- _How to complete this task_
Write out the entries, please, from the line containing "change n &&& 0xFFFF0000 = 0" through their final line, exactly and with nothing else.

(Records drawn from a dataset)
---*---

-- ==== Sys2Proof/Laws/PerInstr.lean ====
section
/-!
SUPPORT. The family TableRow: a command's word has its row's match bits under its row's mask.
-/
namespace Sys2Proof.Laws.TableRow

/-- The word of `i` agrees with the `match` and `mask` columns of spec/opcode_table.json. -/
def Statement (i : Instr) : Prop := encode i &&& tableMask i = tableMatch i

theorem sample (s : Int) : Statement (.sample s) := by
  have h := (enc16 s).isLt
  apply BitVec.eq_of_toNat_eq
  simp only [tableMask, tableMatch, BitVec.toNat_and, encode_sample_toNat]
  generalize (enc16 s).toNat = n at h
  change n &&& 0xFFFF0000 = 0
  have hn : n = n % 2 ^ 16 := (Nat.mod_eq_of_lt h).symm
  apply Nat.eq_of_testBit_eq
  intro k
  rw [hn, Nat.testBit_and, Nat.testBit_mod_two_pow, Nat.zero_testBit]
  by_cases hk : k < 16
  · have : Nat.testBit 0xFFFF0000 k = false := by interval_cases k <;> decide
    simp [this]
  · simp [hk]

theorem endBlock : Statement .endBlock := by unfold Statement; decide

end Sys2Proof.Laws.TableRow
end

---*---

- _Solution to this task_
  change n &&& 0xFFFF0000 = 0
  have hn : n = n % 2 ^ 16 := (Nat.mod_eq_of_lt h).symm
  apply Nat.eq_of_testBit_eq
  intro k
  rw [hn, Nat.testBit_and, Nat.testBit_mod_two_pow, Nat.zero_testBit]
  by_cases hk : k < 16
  · have : Nat.testBit 0xFFFF0000 k = false := by interval_cases k <;> decide
    simp [this]
  · simp [hk]

theorem endBlock : Statement .endBlock := by unfold Statement; decide

end Sys2Proof.Laws.TableRow
end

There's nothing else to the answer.